We say that an edge e of \(M^*\) that is counted by either \({\text {(}\#\text {component-free)}}\) or \({\text {(}\#\text {component-component)}}\) is excluded by an edge \(f \in A_1\) if e and f intersect the same connected component of (VP). One can observe that every edge e counted by \({\text {(}\#\text {component-free)}}\) is excluded by some edge of \(A_1\) (possibly itself) when Algorithm 8 terminates because otherwise Algorithm 8 would have added e to \(A_1\), which would have resulted in e excluding itself. Therefore, the number of edges counted by \({\text {(}\#\text {component-component)}}\) that are excluded by some edge of \(A_1\), which is exactly \({\text {(}\#\text {lost-component-component)}}\), can be upper bound by the difference \(|J| - {\text {(}\#\text {component-free)}}\), where J is the set of edges counted by either \({\text {(}\#\text {component-free)}}\) or \({\text {(}\#\text {component-component)}}\) that are excluded by the edges of \(A_1\). In other words,

$$\begin{aligned} {\text {(}\#\text {lost-component-component)}}\le |J| - {\text {(}\#\text {component-free)}}\hspace{5.0pt}. \end{aligned}$$
(A1)

Let (uv) be an edge of \(A_1\), and assume without loss of generality that v is the end point of this edge which is an isolated vertex of (VP). This implies that u is a connection vertex of a connected component \(C_u\) of (VP) which is either a path of length 2 or a triangle. If \(C_u\) is a path of length 2, then the edge (uv) can exclude only edges counted by either \({\text {(}\#\text {component-free)}}\) or \({\text {(}\#\text {component-component)}}\) that intersect either v or a connection vertex of \(C_u\), and there can be only 3 such edges because \(M^*\) is a matching (see Fig. 3a). Next, consider the case in which \(C_u\) is a triangle which is not counted by \({\text {(}\#\text {non-}{M^*}\text {-triangles)}}\). In this case there can be at most 2 edges of \(M^*\) intersecting \(C_u\), and therefore, even though (uv) can exclude any edge of \({\text {(}\#\text {component-free)}}\) or \({\text {(}\#\text {component-component)}}\) intersecting \(C_u\) or v, there can be only 3 such edges (see Fig. 3b). It remains to consider the case in which \(C_u\) is a triangle counted by \({\text {(}\#\text {non-}{M^*}\text {-triangles)}}\). In this case, (uv) can again exclude every edge of \({\text {(}\#\text {component-free)}}\) or \({\text {(}\#\text {component-component)}}\) that intersects \(C_u\) or v, and this time there can be at most 4 such edges (see Fig. 3c). Combining all the above, we get that the number |J| of edges excluded by all the edges of \(A_1\) is at most

$$\begin{aligned}&3|A_1| + |\{e \in A_1 \mid e \,\text {intersects a triangle counted by}\, {\text {(}\#\text {non-}{M^*}\text {-triangles)}}\}|\\&\quad = 3|A_1| + {\text {(}\#\text {non-}{M^*}\text {-triangles-}{A_1}\text {)}}\hspace{5.0pt}, \end{aligned}$$

where the equality holds because a triangle counted by \({\text {(}\#\text {non-}{M^*}\text {-triangles)}}\) is counted also by \({\text {(}\#\text {non-}{M^*}\text {-triangles-}{A_1}\text {)}}\) if and only if some edge of \(A_1\) intersects it. Plugging the last upper bound on |J| into Inequality (A1) completes the proof of the lemma. \(\square \)
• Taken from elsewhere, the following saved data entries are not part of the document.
-- ==== Sys2Proof/WellFormed.lean ====
section
/-! DEFINITION. Which commands the lines and links can carry. Every operand's width is its type's; what is left
is that a request's payload fits a frame (R162, R183) and that a line's edge has held long enough to be one (R1).
`exec` gives every command a meaning, well-formed or not. -/

namespace Sys2Proof

/-- A payload fits a frame: the Length byte, 2 more than the payload's bytes, is at most 252 (R162). -/
def payloadFits (bytes : Nat) : Bool := bytes + Config.lengthLow ≤ Config.lengthHigh

/-- R162, R183: a PING's bytes fit a frame. -/
def Request.WellFormed : Request → Bool
  | .ping bytes => payloadFits bytes.length
  | .setRotation _ slots => payloadFits (slots.length + 1)
  | _ => true

/-- The command is one the lines or links can carry. -/
def Instr.WellFormed : Instr → Bool
  | .encoderCount _ held _ => Config.encoderHold ≤ held
  | .homePulse _ held _ => Config.lineHold ≤ held
  | .lengthEyeLeadingEdge _ held _ => Config.lineHold ≤ held
  | .lengthEyeTrailingEdge _ held _ => Config.lineHold ≤ held
  | .holdEyeBlocked _ held _ => Config.lineHold ≤ held
  | .holdEyeCleared _ held _ => Config.lineHold ≤ held
  | .restartInput _ held => Config.restartHold ≤ held
  | .restartInputFall _ held => Config.lineHold ≤ held
  | .frameReceived _ _ _ _ payload _ => payloadFits payload.length
  | .ping _ _ _ bytes => payloadFits bytes.length
  | .setRotation _ _ _ _ slots => payloadFits (slots.length + 1)
  | _ => true

end Sys2Proof
end

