-- ==== Sys2Proof/Machine/Step.lean ====
section
/-! DEFINITION. One step: the command at the front of the queue is taken. -/

namespace Sys2Proof.Machine

/-- The part takes the first of the commands that wait; with none waiting it idles (notes/assumptions/4.md). -/
def step (s : State) : Host.Outcome State Fault Refusal :=
  match s.pending with
  | [] => .next s
  | c :: rest => exec c { s with pending := rest }

/-- The state with the command that a word spells put at the front of the queue: no word of the table spells one
(notes/assumptions/5.md). -/
def State.withFetchWord (s : State) (nbits w : Nat) : State :=
  match decodeTableWord nbits w with
  | none => s
  | some c => { s with pending := c :: s.pending }

end Sys2Proof.Machine
end

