-- ==== Sys2Proof/Safety.lean ====
section
/-! DEFINITION. The terms in which claims about the part are made: what a valid frame does before its request's
owner is reached, who holds what, which parts of the state a command leaves alone, and the invariants of the
machine. -/

namespace Sys2Proof.Machine

/-! ### A request on its way -/

/-- The state in which a request's owner finds the part: time has passed to the request's moment, and the valid
frame has restarted the link's live timer where it runs (R163). -/
def State.heard (s : State) (m : Moment) (link : LinkId) : State :=
  (s.clock m).modLink link (fun k => { k with live := k.live.map (fun _ => m.reading) })

/-- A reply joins the end of a link's transmit queue (R164). -/
def State.replied (s : State) (link : LinkId) (kind tag : Byte) (r : Reply) : State :=
  s.modLink link (fun k => { k with queue := k.queue ++ [.reply kind tag r] })

/-- R164 step 1: the link's transmit queue has a free place. -/
def State.hasRoom (s : State) (link : LinkId) : Prop := (s.link link).queue.length < 40

/-- R165: the lane lies within the link's window. -/
def State.holdsLane (s : State) (link : LinkId) (l : LaneId) : Prop :=
  ∃ w, (s.link link).window = some w ∧ w.base ≤ l ∧ l ≤ w.limit

/-- R165: the link holds no role. -/
def State.unbound (s : State) (link : LinkId) : Prop :=
  (s.link link).planner = false ∧ (s.link link).discharge = false ∧ (s.link link).window = none

/-- A lane's number, as a request carries it. -/
def laneByte (l : LaneId) : Byte := BitVec.ofNat 8 l.val

/-- An OK reply with no value clamped, and what follows it. -/
def okReply (body : ReplyBody) : Reply := ⟨.ok false, body⟩

/-- A refusal, and what follows it. -/
def refusal (reason : RefuseReason) (body : ReplyBody := .none) : Reply := ⟨.refused reason, body⟩

/-- Commands taken one after the other; the last one's outcome. -/
def State.runAll : List Instr → State → Host.Outcome State Fault Refusal
  | [], s => .next s
  | c :: cs, s =>
    match exec c s with
    | .next t => State.runAll cs t
    | .fault f => .fault f
    | .refused r => .refused r

/-- The state after notices are posted in order (R174). -/
def State.posting (s : State) (ns : List Notice) : State := ns.foldl State.post s

/-- A link holds PLANNER or DISCHARGE. -/
def State.masters (s : State) (link : LinkId) : Prop :=
  (s.link link).planner = true ∨ (s.link link).discharge = true

/-- R174: the table of notices: which links a notice is addressed to, by the roles and windows they hold. -/
def State.hears (s : State) (link : LinkId) : Notice → Prop
  | .state .. => ¬ s.unbound link
  | .slip _ => s.masters link
  | .markerMissing => s.masters link
  | .positionUntrusted => s.masters link
  | .resyncDone => s.masters link
  | .overspeed _ => s.masters link
  | .revolution _ => (s.link link).planner = true
  | .linkLapsed .. => (s.link link).planner = true
  | .load .. => (s.link link).discharge = true
  | .ghost .. => s.masters link
  | .reservedGhost .. => s.masters link
  | .lost .. => s.masters link
  | .recircLimit .. => s.masters link
  | .unverified .. => s.masters link
  | .resolved .. => s.masters link
  | .launched l .. => s.holdsLane link l
  | .claimReleased l .. => s.holdsLane link l
  | .laneFault l .. => s.holdsLane link l ∨ (s.link link).planner = true
  | .ticketDropped l _ => s.holdsLane link l

/-- R172, R174: from `s` to `t` a notice has joined the queue of every link that hears it and has room. -/
def State.tells (s t : State) (n : Notice) : Prop :=
  ∀ k, s.hears k n → (t.link k).queue.length < 32 → .notice n ∈ (t.link k).queue.drop (s.link k).queue.length

/-- R111: the ticket that a record carries, where it carries one. -/
def ParcelRecord.carried : ParcelRecord → Option Ticket
  | .measuring _ ticket => ticket
  | .onBelt p => p.ticket
  | .atHold p => p.ticket

/-- R111: a lane that has come to FAULTED from `s` to `t` has told its reason, how many records it has, and the ticket of
the head; trays and the ticket of a removed flight are named for JAM alone. -/
def State.tellsFault (s t : State) (l : LaneId) (trays : List Nat := []) (removed : Option Ticket := none) : Prop :=
  ∀ r, (t.lane l).state = .faulted r → s.tells t (.laneFault l r (t.lane l).records.length
    ((t.lane l).records.head?.bind ParcelRecord.carried) trays removed)

/-- R45: the trays of the map counted by state. -/
def State.traysByState (s : State) : TrayCounts :=
  { free := s.tmap.countP (fun e => e.state = .free), reserved := s.tmap.countP (fun e => e.state = .reserved),
    launched := s.tmap.countP (fun e => e.state = .launched), loaded := s.tmap.countP (fun e => e.state = .loaded),
    unverified := s.tmap.countP (fun e => e.state = .unverified),
    blocked := s.tmap.countP (fun e => e.state = .blocked),
    disabled := s.tmap.countP (fun e => e.state = .disabled) }

/-- R41: what DISABLE_TRAYS makes of a tray of its window that no TRACKING lane has RESERVED. -/
def Tray.withdrawn : Tray → Tray
  | .free _ => .disabled
  | .blocked _ _ => .disabled
  | .disabled => .disabled
  | .reserved h p _ => .reserved h p true
  | .launched ld p _ => .launched ld p true
  | .loaded ld p c f _ => .loaded ld p c f true
  | .unverified _ => .unverified true

/-- R41: how many trays of a list are FREE or BLOCKED, and so become DISABLED. -/
def State.idleTrays (s : State) (xs : List Nat) : Nat :=
  xs.countP (fun x => (s.tray x).state = .free ∨ (s.tray x).state = .blocked)

/-- R41: how many trays of a list are RESERVED, LAUNCHED, LOADED or UNVERIFIED, and so have disable pending. -/
def State.busyTrays (s : State) (xs : List Nat) : Nat :=
  xs.countP (fun x => (s.tray x).state = .reserved ∨ (s.tray x).state = .launched ∨ (s.tray x).state = .loaded
    ∨ (s.tray x).state = .unverified)

/-- R165: a link holds a role. -/
def State.holdsRole (s : State) (link : LinkId) : Role → Prop
  | .planner => (s.link link).planner = true
  | .discharge => (s.link link).discharge = true
  | .lane => (s.link link).window.isSome = true

end Sys2Proof.Machine

namespace Sys2Proof

/-- R165, the dispatch table: the roles whose holder may send a request. -/
def RequestKind.admittedRoles : RequestKind → List Machine.Role
  | .ping => [.planner, .discharge, .lane]
  | .status => [.planner, .discharge, .lane]
  | .bind => []
  | .unbind => [.planner, .discharge, .lane]
  | .setGeometry => [.planner]
  | .writeProfile => [.planner]
  | .readProfile => [.planner]
  | .bindProfile => [.planner]
  | .setLaneMode => [.planner]
  | .setRotation => [.planner]
  | .setQuota => [.planner]
  | .setPace => [.planner, .lane]
  | .disableTrays => [.planner]
  | .enableTrays => [.planner]
  | .resync => [.planner]
  | .restart => [.planner]
  | .mapRead => [.planner, .discharge]
  | .discharged => [.discharge]
  | .clearBlock => [.discharge, .planner]
  | .arm => [.lane]
  | .pause => [.lane]
  | .clear => [.lane]
  | .announce => [.lane]
  | .laneStatus => [.lane]

end Sys2Proof

namespace Sys2Proof.Machine

/-- R158: the record in force lies in the ranges of its table. -/
structure Geometry.InRange (g : Geometry) : Prop where
  n : 64 ≤ g.n ∧ g.n ≤ 1024
  c : 16 ≤ g.c ∧ g.c ≤ 1024
  sChk : g.sChk < g.n * g.c
  merge : ∀ l, g.merge.get l < g.n * g.c
  u : 200 ≤ g.u ∧ g.u ≤ 1600
  slipTol : g.slipTol ≤ 64 ∧ 4 * g.slipTol ≤ g.c
  pSlow : 200000 ≤ g.pSlow ∧ g.pSlow ≤ 4000000
  tStall : 200 ≤ g.tStall ∧ g.tStall ≤ 10000
  recircLimit : 1 ≤ g.recircLimit ∧ g.recircLimit ≤ 15

/-! ### Cues and maps -/

/-- R138, R139: a lane's cue is what the first row of R138 that holds gives, and PLACE or WAIT in the beat-driven
condition. -/
structure Lane.CueShown (loop : LoopState) (ln : Lane) (p : Pace) : Prop where
  idle : ln.mode ≠ .manual → p.cue = .dark
  paused : ln.mode = .manual → (ln.state = .paused ∨ ln.state = .absent) → p.cue = .dark
  faulted : ln.mode = .manual → ∀ r, ln.state = .faulted r → p.cue = .alert
  halted : ln.mode = .manual → ln.state ≠ .paused → ln.state ≠ .absent → (∀ r, ln.state ≠ .faulted r) →
    loop ≠ .running → p.cue = .wait
  driven : ln.mode = .manual → ln.state ≠ .paused → ln.state ≠ .absent → (∀ r, ln.state ≠ .faulted r) →
    loop = .running → p.cue = .place ∨ p.cue = .wait

/-- Every tray reads as before, and the Allocator holds what it held. -/
structure MapKept (s t : State) : Prop where
  tmap : t.tmap = s.tmap
  eal : t.eal = s.eal

/-! ### A count and what meets it -/

/-- R1, R49: the check eye's state at an event: the last of its levels that has held for 50 µs, or, where none has,
the state it had. -/
def State.eyeAfter (s : State) (eye : List EyeLevel) : Bool :=
  match (eye.filter (fun e => 50 ≤ e.held)).getLast? with
  | none => s.lines.checkEye
  | some e => e.occupied

/-- Time has passed to a count or a home pulse, and the check eye stands as it does there (R49). -/
def State.eyed (s : State) (m : Moment) (occupied : Bool) : State :=
  { s.clock m with lines := { s.lines with checkEye := occupied } }

/-- R2: the position that the next count brings. -/
def State.nextQ (s : State) (g : Geometry) : Nat := (s.ltk.q + 1) % (g.n * g.c)

/-- R2: a count by itself, in a loop that is not STOPPED: Q advances, a movement is in progress, the stall timer is
restarted, the marker is armed, and the recount span falls by 1. -/
def State.counted (s : State) (g : Geometry) (m : Moment) (occupied : Bool) : State :=
  { s.eyed m occupied with
    ltk := { s.ltk with
      q := s.nextQ g, movement := true, lastPitch := if s.ltk.movement then s.ltk.lastPitch else none,
      stall := some m.reading, armed := true, recount := s.ltk.recount - 1 } }

/-- R3 steps 1 to 3: the speed history after a pitch event at a reading. -/
def Ltk.historyAt (k : Ltk) (now : Micros) : List Nat :=
  match k.lastPitch with
  | none => k.history
  | some p => (k.history ++ [(now - p).toNat]).drop (k.history.length + 1 - 4)

/-- R2, R3: the speed history after a count that brings a pitch event: a movement that begins has no timestamp. -/
def State.pitchHistory (s : State) (now : Micros) : List Nat :=
  if s.ltk.movement then s.ltk.historyAt now else s.ltk.history

/-- R6: the OVERSPEED that the pitch event at a reading posts, where it posts one. -/
def State.overspeedAt (s : State) (now : Micros) : List Notice :=
  match s.pitchHistory now with
  | [i1, i2, i3, i4] =>
    if (i1 + i2 + i3 + i4 + 2) / 4 < 40000 ∧ s.ltk.overspeedArmed = true then
      [.overspeed ((i1 + i2 + i3 + i4 + 2) / 4)]
    else []
  | _ => []

/-- R84: the lane is in none of the states in which the Launch Calculator runs. -/
def State.atRest (s : State) (l : LaneId) : Prop :=
  (s.lane l).state = .absent ∨ (s.lane l).state = .paused ∨ ∃ r, (s.lane l).state = .faulted r

/-- R8: the loop is RUNNING, and the average at the pitch event that the next count brings is above P_slow. -/
def State.losesSpeed (s : State) (g : Geometry) (m : Moment) : Prop :=
  s.ltk.loop = .running ∧ ∃ i1 i2 i3 i4, s.pitchHistory m.reading = [i1, i2, i3, i4]
    ∧ g.pSlow < (i1 + i2 + i3 + i4 + 2) / 4

/-- R6: the overspeed arm after the pitch event at a reading. -/
def State.overspeedArmAt (s : State) (now : Micros) : Bool :=
  match s.pitchHistory now with
  | [i1, i2, i3, i4] => decide (40000 ≤ (i1 + i2 + i3 + i4 + 2) / 4)
  | _ => s.ltk.overspeedArmed

/-- R3, R8, R17, R84, R140: the pitch event that the next count brings finds no missing marker, leaves the loop in its
state but for the start of a movement, and asks nothing of any lane: each is at rest, or, not MANUAL, in IDLE or
RELEASING with no earmark behind its reach point, or the event does not carry RUNNING. -/
structure State.PitchPasses (s : State) (g : Geometry) (m : Moment) : Prop where
  window : s.nextQ g ≠ g.c ∨ s.ltk.windowOpen = false
  slow : s.ltk.loop = .stopped ∨ s.ltk.loop = .crawling →
    ∀ i1 i2 i3 i4, s.pitchHistory m.reading = [i1, i2, i3, i4] → g.pSlow < (i1 + i2 + i3 + i4 + 2) / 4
  fast : ¬ s.losesSpeed g m
  lanes : s.ltk.loop = .running → ∀ k, s.atRest k ∨
    ((s.lane k).mode ≠ .manual ∧ ((s.lane k).state = .idle ∨ ∃ a b, (s.lane k).state = .releasing a b)
      ∧ ∀ i1 i2 i3 i4, s.pitchHistory m.reading = [i1, i2, i3, i4] →
        MapKept s (s.handReach g k (s.nextQ g) (max 40000 ((i1 + i2 + i3 + i4 + 2) / 4)) .one 0))

/-- R2, R9: a count that finds the loop STOPPED finds every lane's cue as R138 has it there. -/
def State.CuesAtRest (s : State) : Prop :=
  s.ltk.loop = .stopped → ∀ l, Lane.CueShown .stopped (s.lane l) (s.paceOf l)

/-- R2, R3, R5, R6, R9, R17: a count, with the pitch event that it may bring, where that passes (State.PitchPasses): the
count as `counted` has it; from STOPPED the loop goes to CRAWLING with a STATE of cause MOTION; and at a pitch event the
reading is stored, its interval joins the history, the overspeed arm and the marker window stand as they do after it,
and its OVERSPEED is posted where it has one. -/
def State.arrived (s : State) (g : Geometry) (m : Moment) (occupied : Bool) : State :=
  let u := s.counted g m occupied
  let pitch := decide (s.nextQ g % g.c = 0)
  State.posting
    { u with
      ltk := { u.ltk with
        loop := if s.ltk.loop = .stopped then .crawling else s.ltk.loop
        lastPitch := if pitch then some m.reading else u.ltk.lastPitch
        history := if pitch then s.pitchHistory m.reading else s.ltk.history
        overspeedArmed := if pitch then s.overspeedArmAt m.reading else s.ltk.overspeedArmed
        windowOpen := if pitch && decide (s.ltk.loop ≠ .unsynced ∧ s.nextQ g = g.n * g.c - g.c) then true
          else s.ltk.windowOpen } }
    ((if s.ltk.loop = .stopped then [.state .stopped .crawling .motion] else [])
      ++ (if pitch then s.overspeedAt m.reading else []))

/-- R101, R106: no launch of a lane is due at a position, nor the merge of its oldest flight. -/
def State.laneQuietAt (s : State) (q : Nat) (l : LaneId) : Prop :=
  (∀ x, (s.lane l).state = .committed x → x.launch ≠ q) ∧
    (∀ e, (s.lane l).inflight.head? = some e → e.merge ≠ q)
We can now prove the promised lower bound on the size of \(A_2\).

Lemma A.3

It holds that

$$\begin{aligned} 4|A_2|&\ge {\text {(}\#\text {component-component)}}- {\text {(}\#\text {lost-component-component)}}\\&\quad - {\text {(}\#\text {non-}{M^*}\text {-triangles-}{A_2}\text {)}}\hspace{5.0pt}. \end{aligned}$$

Proof

Recall that \({\text {(}\#\text {lost-component-component)}}\) counts a subset of the edges that are counted by \({\text {(}\#\text {component-component)}}\). Let D be the set of edges (of \(M^*\)) counted by \({\text {(}\#\text {component-component)}}\) but not by \({\text {(}\#\text {lost-component-component)}}\). We say that an edge \(e \in D\) is excluded by an edge \(f \in A_2\) if e and f intersect the same connected component of (VP). One can observe that every edge \(e \in D\) is excluded by some edge of \(A_2\) (possibly itself) when Algorithm 8 terminates because otherwise Algorithm 8 would have added e to \(A_2\), which would have resulted in e excluding itself. Therefore, we can upper bound the size of D by counting the number of edges excluded by the edges of \(A_2\).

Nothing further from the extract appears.